We have financed our operations primarily through the private placements of convertible preferred stock, the public offerings of our common stock, upfront fees, milestone payments, annual maintenance payments and license option fees from collaborators and reimbursement through government grants and contracts. As of June 30, 2014, we had $194.0 million in cash and cash equivalents.

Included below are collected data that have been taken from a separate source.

/-- Every block of every image against its trailer, and every image against its digest (R352). -/
def Device.scrubSlot (d : Device) (env : EnergyEnv) (rig : Bool) (slot : Nat) : Device :=
  let d := d.each (d.imageBlocks rig slot) fun d b =>
    if d.blockOk rig slot b then d
    else (d.badBlock (slotBase rig slot + b * sectorBytes)).repairBlock env rig slot b
  if d.holdsImage rig slot then
    let h := d.header rig slot
    if (imageDigest (d.flashRead (slotBase rig slot) (hLength h))).toNat == fieldAt h 64 32 then d
    else d.badBlock (slotBase rig slot)
  else d

/-- R353: content moved to a free spare, the old sector erased and returned to the pool. -/
def Device.rewrite (d : Device) (k : Nat) : Device :=
  match d.freeSpares with
  | [] => d
  | p :: _ =>
    let old := d.flash.place k
    let n := d.flash.eraseCount old + 1
    let d := d.modStore fun s =>
      let s := { s with erases := put s.erases old n }.writeDefect k p causeRewrite
      if n < 90000 then { s with returned := insNat s.returned old } else { s with worn := old :: s.worn }
    (d.wr STORE.MAXERASE (max n (d.rd STORE.MAXERASE))).spareCount.log Ev.STORE_REWRITE [k]

def Device.aged (d : Device) (time : Nat) : Bool := time + eightYears ≤ d.rd STORE.SCLK

def renew (now : Nat) (limit : Nat) (l : List Sector) : List Sector :=
  l.map fun s => if s.time + limit ≤ now then { s with time := now } else s

/-- Every sector whose programming time is 8 years or more below SCLK; sectors 0–3 from each other. -/
def Device.rewriteAged (d : Device) (env : EnergyEnv) : Device :=
  let (ok, d) := d.storeEnergy env d.flash.tErase
  if !ok then d
  else
    let now := d.rd STORE.SCLK
    let old := (d.flash.log ++ d.flash.journal).filter fun s => d.aged s.time
    let d := d.each (old.map (·.num)) Device.rewrite
    let d := d.modStore fun s => { s with log := renew now eightYears s.log, journal := renew now eightYears s.journal }
    let d := d.each allSlotKinds fun d x =>
      d.each ((d.imageBlocks x.1 x.2).filter fun b => d.aged (d.blockTime x.1 x.2 b)) fun d b =>
        (d.rewrite (blockSector x.1 x.2 b)).flashWrite (trailerAt x.1 x.2 b + 4) (toBytes 4 now)
    if !d.aged d.flash.critTime then d
    else
      let d := d.each (List.range 4) fun d k => (d.countErase k).log Ev.STORE_REWRITE [k]
      d.modStore fun s => { s with critTime := now }

/-- The addresses of the records that fail (R352). -/
def badRecords (l : List Sector) : List Nat :=
  l.flatMap fun s => (s.recs.zipIdx.filter fun x => !x.1.intact).map fun x => s.num * sectorBytes + 64 * x.2

/-- The part of the journal that a record held, as it stands now: the journal writes it again (R354). -/
def Device.journalPart (d : Device) : RecBody → Option RecBody
  | .counter p _ => some (d.counterPart p)
  | .latency g _ => some (d.latencyGroup g)
  | .clock .. => some d.clockPart
  | .event .. | .sector .. => none

/-- R352: the scrub completes: every sector in use has been read once. -/
def Device.scrubDone (d : Device) (env : EnergyEnv) : Device :=
  if !d.flag STORE.STAT_SCRUBBING || !d.coreRuns then d
  else
    let d := (d.readOut d.flash.log).readOut d.flash.journal
    let d := d.each (badRecords (d.flash.log ++ d.flash.journal)) Device.badBlock
    let d := d.journalDue (((recsOf d.flash.journal).filter fun r => !r.intact).filterMap fun r => d.journalPart r.body)
    let d := d.each allSlotKinds fun d x => d.scrubSlot env x.1 x.2
    let d := d.rewriteAged env
    ((d.lower STORE.STAT_SCRUBBING).wr STORE.TSCRUB (d.rd STORE.SCLK)).log Ev.SCRUB_DONE []

def execScrubDone (env : EnergyEnv) (s : State) : Host.Outcome State Fault Refusal := s.run fun d => d.scrubDone env

/-! ## The window (R355) -/

def xOk : Nat := 0
def xBadAddr : Nat := 1
def xCrc : Nat := 2
def xEnergy : Nat := 3

/-- A write of XADDR: bit 31 opens staging of the block at the address. -/
def Device.writeXaddr (d : Device) (v : Nat) : Device :=
  let a := v % 2 ^ 31
  let d := d.wr STORE.XADDR v
  if !inSlots a then (d.setFld STORE.XSTAT_CODE xBadAddr).lower STORE.XSTAT_STAGING
  else
    let stage := v.testBit 31
    let d := (d.setFld STORE.XSTAT_CODE xOk).setFlag STORE.XSTAT_STAGING stage
    if stage then d.modStore fun s => { s with staged := [], stageBase := a } else d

In addition to our existing cash and cash equivalents, we expect to continue to receive additional reimbursement from our collaborators for research and development services rendered, additional milestone and opt-in payments and grant revenue. However, our ability to receive these milestone payments is dependent upon our ability to successfully complete specified research and development activities and is therefore uncertain at this time.

Funding Requirements

We have not generated any revenue from product sales to date and do not expect to do so until such time as we obtain regulatory approval of and commercialize one or more of our product candidates. As we are currently in the clinical trial stage of development, it will be some time before we expect to achieve this and it is uncertain that we ever will. We expect that we will continue to increase our operating expenses in connection with ongoing as well as additional clinical trials and pre-clinical development of product candidates in our pipeline. We expect to continue our collaboration arrangements and will look for additional collaboration opportunities. We also expect to continue our efforts to pursue additional grants and contracts from the U.S. government in order to further our research and development. Although it is difficult to predict our funding requirements, based upon our current operating plan, we anticipate that our existing cash and cash equivalents as of June 30, 2014, combined with the collaboration payments we anticipate receiving, will enable us to fund the clinical development of margetuximab, MGA271, MGD006, MGD007, MGD010 and two additional pre-clinical DART oncology product candidates into 2017, assuming all of our collaboration programs advance as currently contemplated.



Off-Balance Sheet Arrangements

We do not have any off-balance sheet arrangements, as defined under the rules and regulations of the Securities and Exchange Commission.